Exceptions from callbacks

Randall Hopper aa8vb at yahoo.com
Wed Nov 3 07:17:27 EST 1999


Eric Dorland:
 |Jonathan Giddy wrote:
 |> Eric Dorland <dorland at lords.com> writes:
 |> 
 |> >I'm writing a Python wrapper for a library. The library stores some
 |> >callbacks for some events, and with some glue code, get these to call
 |> >python functions. That's the easy part. Now since its the library these
 |> >callback and not Python per se, how do you pass an exception back to the
 |> >interpreter, because you can't return NULL from the callback. Do you
 |> >just set the exception, and Python will pick up on it?
...
 |You're not understanding exactly. It is synchronous (ie one thread), but
 |since the library is calling the callback, and not the python
 |interpreter, I can't return NULL to the interpreter. Basically, is there
 |a way from inside the callback to say "Wake up python, an exception!",
 |without having to return NULL to the interpreter, which is impossible
 |from the callback.

I've done this, and I got the impression that Jonathan understood your
question.  What he described works and it's what I'm using.

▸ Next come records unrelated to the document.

-- ==== Sys2Proof/Tests/Slice0.lean ====
section
/-! SUPPORT. Tests/Slice0.lean: the ill-formed commands that each check refuses, small steps whose results come from the
spec's tables and worked examples, and states that meet the hypotheses of the statements. -/

namespace Sys2Proof.Tests

-- One theorem at a time: many kernel evaluations waiting at once would each hold a thread.
set_option Elab.async false

open Sys2Proof Sys2Proof.Machine

/-! ### Ill-formed commands -/

/-- A frame of 640 words, and one a word short. -/
def frame640 : FrameWords := ⟨List.replicate 640 0, 0⟩
def frame639 : FrameWords := ⟨List.replicate 639 0, 0⟩

theorem test_wf_sizes : Instr.wf (.registerWrite 0 0 3 0) = false ∧ Instr.wf (.registerWrite 0 0 4 0) = true ∧
    Instr.wf (.selftestEnd [1, 1] []) = false ∧ Instr.wf (.selftestEnd [] [.pattern 0 1, .pattern 0 1]) = false ∧
    Instr.wf (.selftestEnd [1, 2] []) = true := by decide

theorem test_wf_commands : Instr.wf (.userCommand false 0x3F 0) = false ∧ Instr.wf (.userCommand false 0x40 0) = true ∧
    Instr.wf (.menderWalk 0 3276800) = false ∧ Instr.wf (.menderWalk 0 3276799) = true ∧
    Instr.wf (.hotWordExpiry (.ddr 0) 16) = false ∧ Instr.wf (.hotWordExpiry (.ddr 0) 15) = true ∧
    Instr.wf (.eyeScanSlice 0 3 4) = false ∧ Instr.wf (.eyeScanSlice 0 4 4) = true ∧
    Instr.wf (.hitWrite 0 0 (List.replicate 5 (0, 0))) = false ∧
    Instr.wf (.hitWrite 0 0 (List.replicate 4 (0, 0))) = true := by decide

theorem test_wf_stream : frame640.wf = true ∧ frame639.wf = false ∧ Instr.wf (.frames []) = false ∧
    Instr.wf (.frames [frame640, frame639]) = false ∧ Instr.wf (.frame frame639) = false ∧
    Instr.wf (.frame frame640) = true ∧ Instr.wf (.wreg []) = false ∧ Instr.wf (.bulk 0 []) = false ∧
    Instr.wf (.encBegin 0 0 0 0 1 [0, 0]) = false ∧ Instr.wf (.encBegin 0 0 0 0 2 [0, 0]) = true := by decide +kernel

theorem test_wf_windows : Instr.wf (.loaderWindowWrite 0x08000000 []) = false ∧
    Instr.wf (.loaderWindowWrite 0x07FFFFFF [0]) = false ∧ Instr.wf (.loaderWindowWrite 0x080FFFFF [0, 0]) = false ∧
    Instr.wf (.loaderWindowWrite 0x080FFFFF [0]) = true ∧ Instr.wf (.userWindowAccess 0 0 false 0 []) = false ∧
    Instr.wf (.userWindowAccess 0 0 false 4097 []) = false ∧ Instr.wf (.userWindowAccess 0 0 true 2 [0]) = false ∧
    Instr.wf (.userWindowAccess 0 0 true 1 [0]) = true := by decide

theorem test_wf_network : Instr.wf (.netWrite 0 0 []) = false ∧
    Instr.wf (.netReadData 0 0 (List.replicate 17 ⟨0, 0, false⟩)) = false ∧
    Instr.wf (.netWrite 0 0 (List.replicate 17 ⟨0, 0, false⟩)) = false ∧ Instr.wf (.netEvent 0 0 []) = false ∧
    Instr.wf (.netReadData 0 0 (List.replicate 16 ⟨0, 0, false⟩)) = true := by decide +kernel

theorem test_wf_measurements : Instr.wf (.powerMeasure [(0, 1), (0, 2)] 0) = false ∧
    Instr.wf (.powerMeasure [(0, 1), (1, 2)] 0) = true ∧
    Instr.wf (.tempConversion [⟨0, 1, false, false⟩, ⟨0, 2, false, false⟩]) = false ∧
    Instr.wf (.tempConversion [⟨0, 1, false, false⟩]) = true := by decide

To extend your description, you don't say "Wake up, Python!" from the
callback.  You say it from the C function(s) from which you entered the C
library that invoked the callback.  Return NULL, and the exception is
restarted with the Python stack frames saved in the callback in-tow.

To make this concrete, for a C library API that might potentially invoke a
callback (which in-turn would relay to Python) would look like this:

  (Python) -> HandlePendingMessages -> MYLIB -> Callback -> (Python)

And your wrapper code might look like this:

------------------------------------------------------------------------------
  PyObject *_wrap_MYLIBHandlePendingMessages( PyObject *self, PyObject *args )
  {
    PyErr_Clear();

    <<< call C function here >>>

    /*  If a Python callback threw an exception, restart its propagation  */
    /*    in the controlling Python.                                      */
    if ( PyErr_Occurred() )
      return NULL;
    
    ...
  }

------------------------------------------------------------------------------
  static void _wrap_MYLIBCallback( void )
    /*  C callback used to relay to Python callable objects.  */
  {
    ...

    /*  Pass the buck onto Python  */
    pyresult = PyEval_CallObject( pyfunc, pyargs );     /*  Call Python     */
    Py_DECREF( pyargs );                                /*  Trash arg list  */
    if ( pyresult )
      Py_DECREF( pyresult );                            /*  Trash any result*/

    /*  If the callback threw an exception, it will be propagated across    */
    /*    the C layer ( we check PyErr_Occurred() on the other side).       */
  }
------------------------------------------------------------------------------

If the Python callback tossed an exception, then it's still lying around
when _wrap_MYLIBCallback() returns.  We then return through the C library,
which eventually returns to _wrap_MYLIBHandlePendingMessages, who
recognizes that a Python exception is pending and restarts its propagation
in the controlling Python stack frames.

Note that if you have a C library layer that isn't Python-exception-aware,
then it could go on to perform useless or invalid work after a Python
callback throws an exception.  In this case you'll need to "make" it aware.
That is, have it call PyErr_Occurred(), or turn Python exceptions into C
library errors inside of your callback wrappers.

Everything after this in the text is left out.